In your dashboard left sidebar, click Theme Options. You’ll see 450+ settings organized into tabs: General, Header, Colors, Fonts, Property Options, Map Settings, and more.

Upload your logo at Theme Options » General » Logo. Set your brand colors at Theme Options » Colors. Add your Google Maps API key at Theme Options » Map Settings (requires a free API key from the Google Cloud Console).

Most agents customize 10 to 15 settings and they’re done. Now let’s add properties.

Step 4: Set Up Your Property Listings

Now for the fun part. In your dashboard, go to Properties » Add New. You’ll see a detailed form with everything you need.

The Fields Every Listing Needs

WPResidence’s Properties » Add New form has dedicated fields for everything below. No extra plugins needed. Fill them in completely — buyers who see incomplete listings bounce faster than those with full details.

  • Address (street, city, state, zip)
  • Listing price
  • Bedrooms and bathrooms (including half-baths)
  • Square footage (interior living area)
  • Lot size
  • Year built
  • Property type (Single Family, Condo, Commercial, Land, etc.)
  • MLS number
  • Listing date
  • Agent of record (linked to agent profile)
  • HOA fee (if applicable) and property taxes (annual estimate)
  • Property status (For Sale / For Rent / Sold / Pending)
  • Description (written narrative)
  • Photos and virtual tour URL (covered next)
  • Floor plan image
  • Neighborhood and school district data

According to NAR’s 2024 Profile of Home Buyers and Sellers, detailed property information is cited as valuable by 39% of buyers, second only to photos at 41%, with floor plans at 31%. Skipping fields means losing buyers who were ready to call.

Photos and Virtual Tours

Don’t just upload two exterior shots and call it a day. Buyers decide whether to visit in person based on photos alone.

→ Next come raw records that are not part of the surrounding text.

/-- R324: a chain is only taken over MCTP, for slot 1, at most 4096 bytes long. -/
theorem Dev.setCertificate_refused (hc : x.tr ≠ .mctp ∨ slot ≠ 1 ∨ 4096 < ch.length ∨ ch = []) :
    d.setCertificate x slot ch = d.emit (.spdm x 2 []) := by
  rw [Dev.setCertificate, Dev.spdm_of_heard h]
  refine if_neg ?_
  simp only [Bool.and_eq_true, not_and, beq_iff_eq, decide_eq_true_eq, Bool.not_eq_true', List.isEmpty_eq_false_iff]
  rintro ⟨⟨⟨⟨⟨⟨htr, -⟩, hsl⟩, hlen⟩, hne⟩, -⟩, -⟩
  rcases hc with hc | hc | hc | hc
  · exact absurd htr hc
  · exact absurd hsl hc
  · omega
  · exact absurd hc hne

/-- R324: in a session, a chain that verifies for the device's key up to the pool's owner root is written. -/
theorem Dev.setCertificate_written (htr : x.tr = .mctp) (hsl : slot = 1) (hlen : ch.length ≤ 4096) (hne : ch ≠ []) (hs : d.InSession x)
    (hv : Config.chainVerify ch = true) (hk : Config.chainLeafKey ch = Config.deviceKey d.otp.uds)
    (hr : d.cfg.active.poolRoot = some (Config.chainRootHash ch)) :
    d.setCertificate x slot ch = (d.writeLed fun l => { l with chain := ch }).emit (.spdm x 0 []) := by
  obtain ⟨y, hy, hf⟩ := hs
  rw [Dev.setCertificate, Dev.spdm_of_heard h]
  exact if_pos (by simp [htr, hsl, hlen, hne, hy, hf, hv, hk, hr])

end

/-! ### What an event leaves of the ledger -/

section
variable {α : Type} {g : Ledger → α} (hg : ∀ l j n w q p, g { l with journal := j, next := n, wrapped := w, jseq := q, pinned := p } = g l)
include hg

/-- An event changes the ledger only in its journal (R401, R402). -/
theorem Dev.raise1_led (d : Dev) (n : Nat) (i : EvInfo) : g (d.raise1 n i).1.led = g d.led := by
  have hjournal : ∀ (e : Dev) (r : JRec), g (e.journal r).1.led = g e.led := fun e r => by
    unfold Dev.journal
    split
    · extract_lets note
      (repeat' split) <;> rfl
    · exact hg _ _ _ _ _ _
  unfold Dev.raise1
  split
  · rfl
  · extract_lets first
    have h1 : ((d.setPend n).countEv n).1.led = d.led := (d.setPend n).countEv_led n
    split
    rename_i d1 c h
    rw [h] at h1
    extract_lets e2 d2 r rt heads dests
    have h3 : (d2.postAll dests (evLog n) r).1.led = d.led := (d2.postAll_led _ _ _).trans h1
    split
    rename_i d3 x h4
    rw [h4] at h3
    split
    · exact (hg _ _ _ _ _ _).trans (congrArg g h3)
    · split
      · split
        rename_i d4 y h6
        have h7 : g (d4, y).1.led = g d3.led := h6 ▸ hjournal d3 _
        exact h7.trans (congrArg g h3)
      · exact congrArg g h3

theorem Dev.raiseI_led (d : Dev) (n : Nat) (i : EvInfo) : g (d.raiseI n i).led = g d.led := by
  rw [Dev.raiseI_eq]
  exact (forAll_rel (R := fun d e => g e.led = g d.led) (fun _ => rfl) (fun _ _ _ h k => k.trans h)
    (fun d (m : Nat × EvInfo) => d.raise1_led hg m.1 m.2) _ _).trans (d.raise1_led hg n i)

end

/-- FLOOR_RISE (R328) where it is due: the floor is the active image's version, whatever EV172 journals. -/
theorem Dev.floorRise_due {d : Dev} (hp : d.prim = .primed) (hf : d.floorNow < d.cfg.active.secVersion)
    (ht : d.sec.activeAt + d.fld 0x448 15 0 * 2 ^ 20 ≤ d.time.loc) :
    d.floorRise.Pending 172 ∧ d.floorRise.led.floor = d.cfg.active.secVersion ∧ d.floorRise.Agrees d := by
  have hdue : (d.prim == .primed && decide (d.floorNow < d.cfg.active.secVersion) &&
      decide (d.sec.activeAt + d.fld 0x448 15 0 * 2 ^ 20 ≤ d.time.loc)) = true := by
    rw [hp, decide_eq_true hf, decide_eq_true ht]
    rfl
  have heq : d.floorRise = (d.writeLed fun l => { l with floor := d.cfg.active.secVersion }).raiseI 172
    { slice := tileSlice 0, detail := [d.cfg.active.secVersion] } := if_pos hdue
  rw [heq]
  exact ⟨Dev.raiseI_pending _ 172 _ (by decide), Dev.raiseI_led (g := Ledger.floor) (fun _ _ _ _ _ _ => rfl) _ 172 _,
    (Dev.raiseI_bare _ 172 _).trans rfl⟩

/-- Settles O38: each message by the branch that its conditions choose, a burnt owner by `burnOwner_spec`, and the floor by what EV172
leaves of the ledger. -/
theorem ownershipCertificatesAndFloor : Obligations.OwnershipCertificatesAndFloor := by
  refine ⟨?overDoe, ?messages, fun x slot ch s h => ⟨fun hc => leaves_heard h rfl (Dev.setCertificate_refused h hc),
    fun htr hsl hlen hne hs hv hk hr => leaves_heard h rfl (Dev.setCertificate_written h htr hsl hlen hne hs hv hk hr)⟩, ?floor⟩
  case overDoe =>
    intro x r n s h hs htr c hc
    simp only [List.mem_cons, List.not_mem_nil, or_false] at hc
    rcases hc with rfl | rfl | rfl <;> exact leaves_heard h rfl (Dev.secMessage_over_doe h hs htr)
  case messages =>
    rintro x r key s d h hs htr rfl hkey
    refine ⟨fun hl => leaves_heard h rfl (Dev.secMessage_wrongLength h hs htr hl), fun hl hlc => claimOwnership_notMade h hs htr hl hlc,
      fun hl hlc hp hn hw hv => ?claim, fun hl hlc => transferOwnership_notOwned h hs htr hl hlc,
      fun i k dig hl hlc ho hn hw hdig hv => ⟨fun hv' => ?transfer, transferOwnership_unsigned h hs htr hl hkey hlc ho hn hdig⟩,
      fun k j hk hj hl hkj hj4 hw hok hv => ?revoke, fun hl hkj => revokeVendorKey_notLater h hs htr hl hkj,
      fun i k hl hlc ho hw hv => decommission_burns h hs htr hl hlc ho hw hv⟩
    case claim =>
      obtain ⟨hpend, hout, hotp⟩ := (s.dev.wake 5 0).burnOwner_spec 0 (Config.sha256 key)
      refine .of_leaves (claimOwnership_burns h hs htr hl hkey hlc hp hn hw hv) ⟨hpend, hotp.trans ?_, Dev.sent_emit hout _⟩
      rw [Dev.owners_of_nextOwner_zero hn]
      rfl
    case transfer =>
      obtain ⟨hpend, -, hotp⟩ := (s.dev.wake 5 0).burnOwner_spec (s.dev.wake 5 0).nextOwner (Config.sha256 key)
      exact .of_leaves (transferOwnership_burns h hs htr hl hkey hlc ho hn hdig hw hv hv') ⟨hpend, congrArg Otp.owners hotp⟩
    case revoke =>
      exact .of_leaves (revokeVendorKey_burns h hs htr hl hkey hk hj hkj hj4 hw hok hv)
        ⟨Dev.raise_pending _ 171 _ _ (by decide), congrArg Dev.otp (Dev.raise_bare _ 171 _ _)⟩
  case floor =>
    rintro s v rfl hp
    exact ⟨fun hf ht => .of_done rfl (Dev.floorRise_due hp hf ht), fun hv => .of_done rfl (if_neg (by simp [Nat.not_lt.mpr hv]))⟩

end Sys2Proof.Machine

namespace Sys2Proof.Machine

open Sys2Proof

/-! ### A refused entry -/

/-- From `d` to `e` the entry is refused for `cause` by `slice`: EV181 is raised, the device wakes again to the state that it held, notes the
refusal and when to try again, and apart from its power state and events nothing changes (R339 to R341). -/
structure Dev.Refused (d e : Dev) (slice cause : Nat) : Prop where
  raised : e.Pending 181
  entering : e.pwr.entering = false
  waking : e.pwr.waking = true
  wakeTo : e.pwr.wakeTo = d.pwr.st
  cause : e.pwr.lastCause = cause
  slice : e.pwr.lastSlice = slice
  retryAt : e.pwr.retryAt = some (d.time.loc + d.fld 0x504 31 16)
  frame : e.Agrees { d with pwr := e.pwr }
  pend : ∀ n, d.Pending n → e.Pending n

theorem Dev.refuseEntry_refused {d : Dev} (h : d.pwr.entering = true) (slice cause partner at_ : Nat) :
    d.Refused (d.refuseEntry slice cause partner at_) slice cause := by
  obtain ⟨rs, o, heq⟩ : ∃ rs o, d.refuseEntry slice cause partner at_ = (d.setPwr fun p => { p with
      refusers := rs, refOrder := o, entering := false, waking := true, wakeTo := p.st, refused := true, done := p.done + b2n p.stepBusy,
      stepBusy := false, woken := 0, lastCause := cause, lastSlice := slice, lastHeld := p.st, lastPartner := partner, partnerSlice := at_,
      retryAt := some (d.time.loc + d.fld 0x504 31 16) }).raiseI 181 { slice := slice, cause := cause, detail := [d.pwr.st, partner, at_] } :=
    ⟨_, _, if_neg (by simp [h])⟩
  rw [heq]
  generalize hd1 : d.setPwr _ = d1
  have hr := d1.raiseI_raised 181 { slice := slice, cause := cause, detail := [d.pwr.st, partner, at_] }
  have hp := d1.raiseI_pending 181 { slice := slice, cause := cause, detail := [d.pwr.st, partner, at_] } (by decide)
  generalize d1.raiseI 181 _ = e at hr hp
  have hpwr := hr.pwr
  subst hd1
  refine ⟨hp, ?_, ?_, ?_, ?_, ?_, ?_, ?_, hr.pend⟩
  case refine_7 => rw [hpwr]; exact hr.bare
  all_goals rw [hpwr]; rfl

/-! ### Entry steps -/

section
variable {d : Dev} {f : EntryFacts}

theorem Dev.entryStep_idle (f : EntryFacts) (h : d.pwr.entering = false ∨ d.pwr.mark = d.time.loc + 1) : d.entryStep f = d :=
  if_pos (by rcases h with h | h <;> simp [h])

Listings with 20 photos stay on the market for an average of 32 days, compared with 70 days for one-photo listings, per PlanOmatic’s analysis echoing Zillow research. Cover the exterior, every interior room, the kitchen, all bathrooms, and the yard.

Upload in JPEG or WebP format. WPResidence builds the gallery automatically. For virtual tours, paste a Matterport or YouTube URL into the virtual tour field. According to Zillow’s 2024 Consumer Housing Trends Report, 67% of buyers wished more listings had 3D tours, and 72% agreed 3D tours give a better feel for a space than static photos.

Note: If you use mlsimport for live MLS listings, photos are served from the MLS’s own CDN — not your server. A site with 5,000 imported listings and 25 photos each doesn’t use a single byte of your hosting storage for those images.

Location and Maps

Each property has a map field. Enter the full address in Property Details and WPResidence will pin it on Google Maps automatically. You’ll see the map preview update in real time.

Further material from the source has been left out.